Bitcoin Halving: A Deep Dive into the Mechanism that Drives Bitcoin’s Scarcity

By Leah Abigail Permata Bachtiar & Kamal Husein Darmawan

In the realm of cryptocurrencies, Bitcoin stands as a towering figure, renowned for its revolutionary decentralized architecture and its finite supply of 21 million coins. This scarcity, a cornerstone of Bitcoin’s economic design, is safeguarded through a mechanism known as the Bitcoin halving. At the heart of the halving lies a predetermined event embedded within Bitcoin’s protocol that occurs approximately every four years. This event, the halving, entails a deliberate reduction in the block reward by half which is the amount of Bitcoin awarded to miners for successfully verifying transactions and adding new blocks to the blockchain.

Bitcoin halving serves a crucial purpose in maintaining Bitcoin’s scarcity. By periodically reducing the block reward, the halving ensures that the influx of new Bitcoins into circulation is gradually slowed down. This restricted release rate contributes to Bitcoin’s inherent scarcity, which is a key component of its value proposition as a deflationary asset. As the supply of bitcoin decreases over time, the value of the remaining Bitcoin increases, making it a more alluring asset for investors. Furthermore, the halving plays a role in maintaining the stability and security of the Bitcoin network.
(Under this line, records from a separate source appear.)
@[simp] theorem State.setBulkhead_mem (s : State) (n : Nat) (v : Bulkhead) : (s.setBulkhead n v).mem = s.mem := rfl
@[simp] theorem State.setBulkhead_images (s : State) (n : Nat) (v : Bulkhead) : (s.setBulkhead n v).images = s.images := rfl
@[simp] theorem State.setBulkhead_sheets (s : State) (n : Nat) (v : Bulkhead) : (s.setBulkhead n v).sheets = s.sheets := rfl
@[simp] theorem State.setBulkhead_tiles (s : State) (n : Nat) (v : Bulkhead) : (s.setBulkhead n v).tiles = s.tiles := rfl
@[simp] theorem State.setBulkhead_nodes (s : State) (n : Nat) (v : Bulkhead) : (s.setBulkhead n v).nodes = s.nodes := rfl
@[simp] theorem State.setBulkhead_streams (s : State) (n : Nat) (v : Bulkhead) : (s.setBulkhead n v).streams = s.streams := rfl
@[simp] theorem State.setBulkhead_ops (s : State) (n : Nat) (v : Bulkhead) : (s.setBulkhead n v).ops = s.ops := rfl
@[simp] theorem State.setBulkhead_insts (s : State) (n : Nat) (v : Bulkhead) : (s.setBulkhead n v).insts = s.insts := rfl
@[simp] theorem State.setBulkhead_slices (s : State) (n : Nat) (v : Bulkhead) : (s.setBulkhead n v).slices = s.slices := rfl
@[simp] theorem State.setBulkhead_ownerTags (s : State) (n : Nat) (v : Bulkhead) : (s.setBulkhead n v).ownerTags = s.ownerTags := rfl
@[simp] theorem State.setBulkhead_arrayTags (s : State) (n : Nat) (v : Bulkhead) : (s.setBulkhead n v).arrayTags = s.arrayTags := rfl
@[simp] theorem State.setBulkhead_vfs (s : State) (n : Nat) (v : Bulkhead) : (s.setBulkhead n v).vfs = s.vfs := rfl
@[simp] theorem State.setBulkhead_drover (s : State) (n : Nat) (v : Bulkhead) : (s.setBulkhead n v).drover = s.drover := rfl
@[simp] theorem State.setBulkhead_package (s : State) (n : Nat) (v : Bulkhead) : (s.setBulkhead n v).package = s.package := rfl
@[simp] theorem State.setBulkhead_time (s : State) (n : Nat) (v : Bulkhead) : (s.setBulkhead n v).time = s.time := rfl
@[simp] theorem State.setBulkhead_cycle (s : State) (n : Nat) (v : Bulkhead) : (s.setBulkhead n v).cycle = s.cycle := rfl
@[simp] theorem State.setBulkhead_curSheet (s : State) (n : Nat) (v : Bulkhead) : (s.setBulkhead n v).curSheet = s.curSheet := rfl
@[simp] theorem State.setBulkhead_curCtx (s : State) (n : Nat) (v : Bulkhead) : (s.setBulkhead n v).curCtx = s.curCtx := rfl
@[simp] theorem State.setBulkhead_curNode (s : State) (n : Nat) (v : Bulkhead) : (s.setBulkhead n v).curNode = s.curNode := rfl
@[simp] theorem State.setBulkhead_agenda (s : State) (n : Nat) (v : Bulkhead) : (s.setBulkhead n v).agenda = s.agenda := rfl
@[simp] theorem State.setBulkhead_free (s : State) (n : Nat) (v : Bulkhead) : (s.setBulkhead n v).free = s.free := rfl
@[simp] theorem State.setBulkhead_nextId (s : State) (n : Nat) (v : Bulkhead) : (s.setBulkhead n v).nextId = s.nextId := rfl

@[simp] theorem State.setVf_mem (s : State) (n : Nat) (v : Vf) : (s.setVf n v).mem = s.mem := rfl
@[simp] theorem State.setVf_images (s : State) (n : Nat) (v : Vf) : (s.setVf n v).images = s.images := rfl
@[simp] theorem State.setVf_sheets (s : State) (n : Nat) (v : Vf) : (s.setVf n v).sheets = s.sheets := rfl
@[simp] theorem State.setVf_tiles (s : State) (n : Nat) (v : Vf) : (s.setVf n v).tiles = s.tiles := rfl
@[simp] theorem State.setVf_nodes (s : State) (n : Nat) (v : Vf) : (s.setVf n v).nodes = s.nodes := rfl
@[simp] theorem State.setVf_streams (s : State) (n : Nat) (v : Vf) : (s.setVf n v).streams = s.streams := rfl
@[simp] theorem State.setVf_ops (s : State) (n : Nat) (v : Vf) : (s.setVf n v).ops = s.ops := rfl
@[simp] theorem State.setVf_insts (s : State) (n : Nat) (v : Vf) : (s.setVf n v).insts = s.insts := rfl
@[simp] theorem State.setVf_slices (s : State) (n : Nat) (v : Vf) : (s.setVf n v).slices = s.slices := rfl
@[simp] theorem State.setVf_bulkheads (s : State) (n : Nat) (v : Vf) : (s.setVf n v).bulkheads = s.bulkheads := rfl
@[simp] theorem State.setVf_ownerTags (s : State) (n : Nat) (v : Vf) : (s.setVf n v).ownerTags = s.ownerTags := rfl
@[simp] theorem State.setVf_arrayTags (s : State) (n : Nat) (v : Vf) : (s.setVf n v).arrayTags = s.arrayTags := rfl
@[simp] theorem State.setVf_drover (s : State) (n : Nat) (v : Vf) : (s.setVf n v).drover = s.drover := rfl
@[simp] theorem State.setVf_package (s : State) (n : Nat) (v : Vf) : (s.setVf n v).package = s.package := rfl
@[simp] theorem State.setVf_time (s : State) (n : Nat) (v : Vf) : (s.setVf n v).time = s.time := rfl
@[simp] theorem State.setVf_cycle (s : State) (n : Nat) (v : Vf) : (s.setVf n v).cycle = s.cycle := rfl
@[simp] theorem State.setVf_curSheet (s : State) (n : Nat) (v : Vf) : (s.setVf n v).curSheet = s.curSheet := rfl
@[simp] theorem State.setVf_curCtx (s : State) (n : Nat) (v : Vf) : (s.setVf n v).curCtx = s.curCtx := rfl
@[simp] theorem State.setVf_curNode (s : State) (n : Nat) (v : Vf) : (s.setVf n v).curNode = s.curNode := rfl
@[simp] theorem State.setVf_agenda (s : State) (n : Nat) (v : Vf) : (s.setVf n v).agenda = s.agenda := rfl
@[simp] theorem State.setVf_free (s : State) (n : Nat) (v : Vf) : (s.setVf n v).free = s.free := rfl
@[simp] theorem State.setVf_nextId (s : State) (n : Nat) (v : Vf) : (s.setVf n v).nextId = s.nextId := rfl

@[simp] theorem State.setInst_mem (s : State) (n : Nat) (v : Inst) : (s.setInst n v).mem = s.mem := rfl
@[simp] theorem State.setInst_images (s : State) (n : Nat) (v : Inst) : (s.setInst n v).images = s.images := rfl
@[simp] theorem State.setInst_sheets (s : State) (n : Nat) (v : Inst) : (s.setInst n v).sheets = s.sheets := rfl
@[simp] theorem State.setInst_tiles (s : State) (n : Nat) (v : Inst) : (s.setInst n v).tiles = s.tiles := rfl
@[simp] theorem State.setInst_nodes (s : State) (n : Nat) (v : Inst) : (s.setInst n v).nodes = s.nodes := rfl
@[simp] theorem State.setInst_streams (s : State) (n : Nat) (v : Inst) : (s.setInst n v).streams = s.streams := rfl
@[simp] theorem State.setInst_ops (s : State) (n : Nat) (v : Inst) : (s.setInst n v).ops = s.ops := rfl
@[simp] theorem State.setInst_slices (s : State) (n : Nat) (v : Inst) : (s.setInst n v).slices = s.slices := rfl
@[simp] theorem State.setInst_bulkheads (s : State) (n : Nat) (v : Inst) : (s.setInst n v).bulkheads = s.bulkheads := rfl
@[simp] theorem State.setInst_ownerTags (s : State) (n : Nat) (v : Inst) : (s.setInst n v).ownerTags = s.ownerTags := rfl
@[simp] theorem State.setInst_arrayTags (s : State) (n : Nat) (v : Inst) : (s.setInst n v).arrayTags = s.arrayTags := rfl
@[simp] theorem State.setInst_vfs (s : State) (n : Nat) (v : Inst) : (s.setInst n v).vfs = s.vfs := rfl
@[simp] theorem State.setInst_drover (s : State) (n : Nat) (v : Inst) : (s.setInst n v).drover = s.drover := rfl
@[simp] theorem State.setInst_package (s : State) (n : Nat) (v : Inst) : (s.setInst n v).package = s.package := rfl
@[simp] theorem State.setInst_time (s : State) (n : Nat) (v : Inst) : (s.setInst n v).time = s.time := rfl
@[simp] theorem State.setInst_cycle (s : State) (n : Nat) (v : Inst) : (s.setInst n v).cycle = s.cycle := rfl
@[simp] theorem State.setInst_curSheet (s : State) (n : Nat) (v : Inst) : (s.setInst n v).curSheet = s.curSheet := rfl
@[simp] theorem State.setInst_curCtx (s : State) (n : Nat) (v : Inst) : (s.setInst n v).curCtx = s.curCtx := rfl
@[simp] theorem State.setInst_curNode (s : State) (n : Nat) (v : Inst) : (s.setInst n v).curNode = s.curNode := rfl
@[simp] theorem State.setInst_agenda (s : State) (n : Nat) (v : Inst) : (s.setInst n v).agenda = s.agenda := rfl
@[simp] theorem State.setInst_free (s : State) (n : Nat) (v : Inst) : (s.setInst n v).free = s.free := rfl
@[simp] theorem State.setInst_nextId (s : State) (n : Nat) (v : Inst) : (s.setInst n v).nextId = s.nextId := rfl

@[simp] theorem State.setSlice_mem (s : State) (n : Nat) (v : Slice) : (s.setSlice n v).mem = s.mem := rfl
@[simp] theorem State.setSlice_images (s : State) (n : Nat) (v : Slice) : (s.setSlice n v).images = s.images := rfl
@[simp] theorem State.setSlice_sheets (s : State) (n : Nat) (v : Slice) : (s.setSlice n v).sheets = s.sheets := rfl
@[simp] theorem State.setSlice_tiles (s : State) (n : Nat) (v : Slice) : (s.setSlice n v).tiles = s.tiles := rfl
@[simp] theorem State.setSlice_nodes (s : State) (n : Nat) (v : Slice) : (s.setSlice n v).nodes = s.nodes := rfl
@[simp] theorem State.setSlice_streams (s : State) (n : Nat) (v : Slice) : (s.setSlice n v).streams = s.streams := rfl
@[simp] theorem State.setSlice_ops (s : State) (n : Nat) (v : Slice) : (s.setSlice n v).ops = s.ops := rfl
@[simp] theorem State.setSlice_insts (s : State) (n : Nat) (v : Slice) : (s.setSlice n v).insts = s.insts := rfl
@[simp] theorem State.setSlice_bulkheads (s : State) (n : Nat) (v : Slice) : (s.setSlice n v).bulkheads = s.bulkheads := rfl
@[simp] theorem State.setSlice_ownerTags (s : State) (n : Nat) (v : Slice) : (s.setSlice n v).ownerTags = s.ownerTags := rfl
@[simp] theorem State.setSlice_arrayTags (s : State) (n : Nat) (v : Slice) : (s.setSlice n v).arrayTags = s.arrayTags := rfl
@[simp] theorem State.setSlice_vfs (s : State) (n : Nat) (v : Slice) : (s.setSlice n v).vfs = s.vfs := rfl
@[simp] theorem State.setSlice_drover (s : State) (n : Nat) (v : Slice) : (s.setSlice n v).drover = s.drover := rfl
@[simp] theorem State.setSlice_package (s : State) (n : Nat) (v : Slice) : (s.setSlice n v).package = s.package := rfl
@[simp] theorem State.setSlice_time (s : State) (n : Nat) (v : Slice) : (s.setSlice n v).time = s.time := rfl
@[simp] theorem State.setSlice_cycle (s : State) (n : Nat) (v : Slice) : (s.setSlice n v).cycle = s.cycle := rfl
@[simp] theorem State.setSlice_curSheet (s : State) (n : Nat) (v : Slice) : (s.setSlice n v).curSheet = s.curSheet := rfl
@[simp] theorem State.setSlice_curCtx (s : State) (n : Nat) (v : Slice) : (s.setSlice n v).curCtx = s.curCtx := rfl
@[simp] theorem State.setSlice_curNode (s : State) (n : Nat) (v : Slice) : (s.setSlice n v).curNode = s.curNode := rfl
@[simp] theorem State.setSlice_agenda (s : State) (n : Nat) (v : Slice) : (s.setSlice n v).agenda = s.agenda := rfl
@[simp] theorem State.setSlice_free (s : State) (n : Nat) (v : Slice) : (s.setSlice n v).free = s.free := rfl
@[simp] theorem State.setSlice_nextId (s : State) (n : Nat) (v : Slice) : (s.setSlice n v).nextId = s.nextId := rfl

@[simp] theorem State.updDrover_mem (s : State) (f : Drover → Drover) : (s.updDrover f).mem = s.mem := rfl
@[simp] theorem State.updDrover_images (s : State) (f : Drover → Drover) : (s.updDrover f).images = s.images := rfl
@[simp] theorem State.updDrover_sheets (s : State) (f : Drover → Drover) : (s.updDrover f).sheets = s.sheets := rfl
@[simp] theorem State.updDrover_tiles (s : State) (f : Drover → Drover) : (s.updDrover f).tiles = s.tiles := rfl
@[simp] theorem State.updDrover_nodes (s : State) (f : Drover → Drover) : (s.updDrover f).nodes = s.nodes := rfl
@[simp] theorem State.updDrover_streams (s : State) (f : Drover → Drover) : (s.updDrover f).streams = s.streams := rfl
@[simp] theorem State.updDrover_ops (s : State) (f : Drover → Drover) : (s.updDrover f).ops = s.ops := rfl
@[simp] theorem State.updDrover_insts (s : State) (f : Drover → Drover) : (s.updDrover f).insts = s.insts := rfl
@[simp] theorem State.updDrover_slices (s : State) (f : Drover → Drover) : (s.updDrover f).slices = s.slices := rfl
@[simp] theorem State.updDrover_bulkheads (s : State) (f : Drover → Drover) : (s.updDrover f).bulkheads = s.bulkheads := rfl
@[simp] theorem State.updDrover_ownerTags (s : State) (f : Drover → Drover) : (s.updDrover f).ownerTags = s.ownerTags := rfl
@[simp] theorem State.updDrover_arrayTags (s : State) (f : Drover → Drover) : (s.updDrover f).arrayTags = s.arrayTags := rfl
@[simp] theorem State.updDrover_vfs (s : State) (f : Drover → Drover) : (s.updDrover f).vfs = s.vfs := rfl
@[simp] theorem State.updDrover_package (s : State) (f : Drover → Drover) : (s.updDrover f).package = s.package := rfl
@[simp] theorem State.updDrover_time (s : State) (f : Drover → Drover) : (s.updDrover f).time = s.time := rfl
@[simp] theorem State.updDrover_cycle (s : State) (f : Drover → Drover) : (s.updDrover f).cycle = s.cycle := rfl
@[simp] theorem State.updDrover_curSheet (s : State) (f : Drover → Drover) : (s.updDrover f).curSheet = s.curSheet := rfl
@[simp] theorem State.updDrover_curCtx (s : State) (f : Drover → Drover) : (s.updDrover f).curCtx = s.curCtx := rfl
@[simp] theorem State.updDrover_curNode (s : State) (f : Drover → Drover) : (s.updDrover f).curNode = s.curNode := rfl
@[simp] theorem State.updDrover_agenda (s : State) (f : Drover → Drover) : (s.updDrover f).agenda = s.agenda := rfl
@[simp] theorem State.updDrover_free (s : State) (f : Drover → Drover) : (s.updDrover f).free = s.free := rfl
@[simp] theorem State.updDrover_nextId (s : State) (f : Drover → Drover) : (s.updDrover f).nextId = s.nextId := rfl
Since its launch, Bitcoin has experienced three halvings. Prior to 2012, the reward for each block in the chain mined was 50 BTC. After the first halving that occurred on November 28, 2012, the value of each block mined was cut in half to 25 BTC. The second halving occurred on July 9, 2016 which halved the value again to 12.5 BTC. The most recent halving transpired on May 11, 2020 that dropped the amount to 6.25 BTC per block. As of December 5, 2023, the Bitcoin network reached 819,817 blocks according to The next halving will happen at block 840,000 between April and May 2024.

As Bitcoin approaches the fourth halving, slated for 2024, the cryptocurrency community is buzzing with anticipation. While predicting the exact impact on price is challenging, the halving is widely regarded as a significant event that could shape the future trajectory of Bitcoin. The forthcoming halving is expected to witness a 50% reduction in the block reward, from 6.25 BTC to 3.125 BTC, further intensifying Bitcoin’s scarcity and potentially triggering another significant price surge. However, it is crucial to note that market dynamics and inflation rate can also play a role in determining the price trajectory following the halving.

The dynamics of the cryptocurrency’s supply and demand are directly by Bitcoin halving. According to the law of supply and demand, a shortage in supply often drives up the price of a good or service. Driven by the halving mechanism, Bitcoin’s supply trajectory undergoes a periodic reduction, shaping the economic landscape of the cryptocurrency. Halvings effectively curtail the supply of new BTC, diminishing its availability in the market. Following its first halving in 2012, Bitcoin’s price surged from $12.35 to $127 over the span of 150 days. Likewise, the second halving event in 2016 witnessed a similar price appreciation, with Bitcoin rising from $650.53 to $758.61 within the next 150 days. The halving day of 2020 marked a trading price of $8,821.42 for Bitcoin, which soared to a whopping $10,943 within 150 days.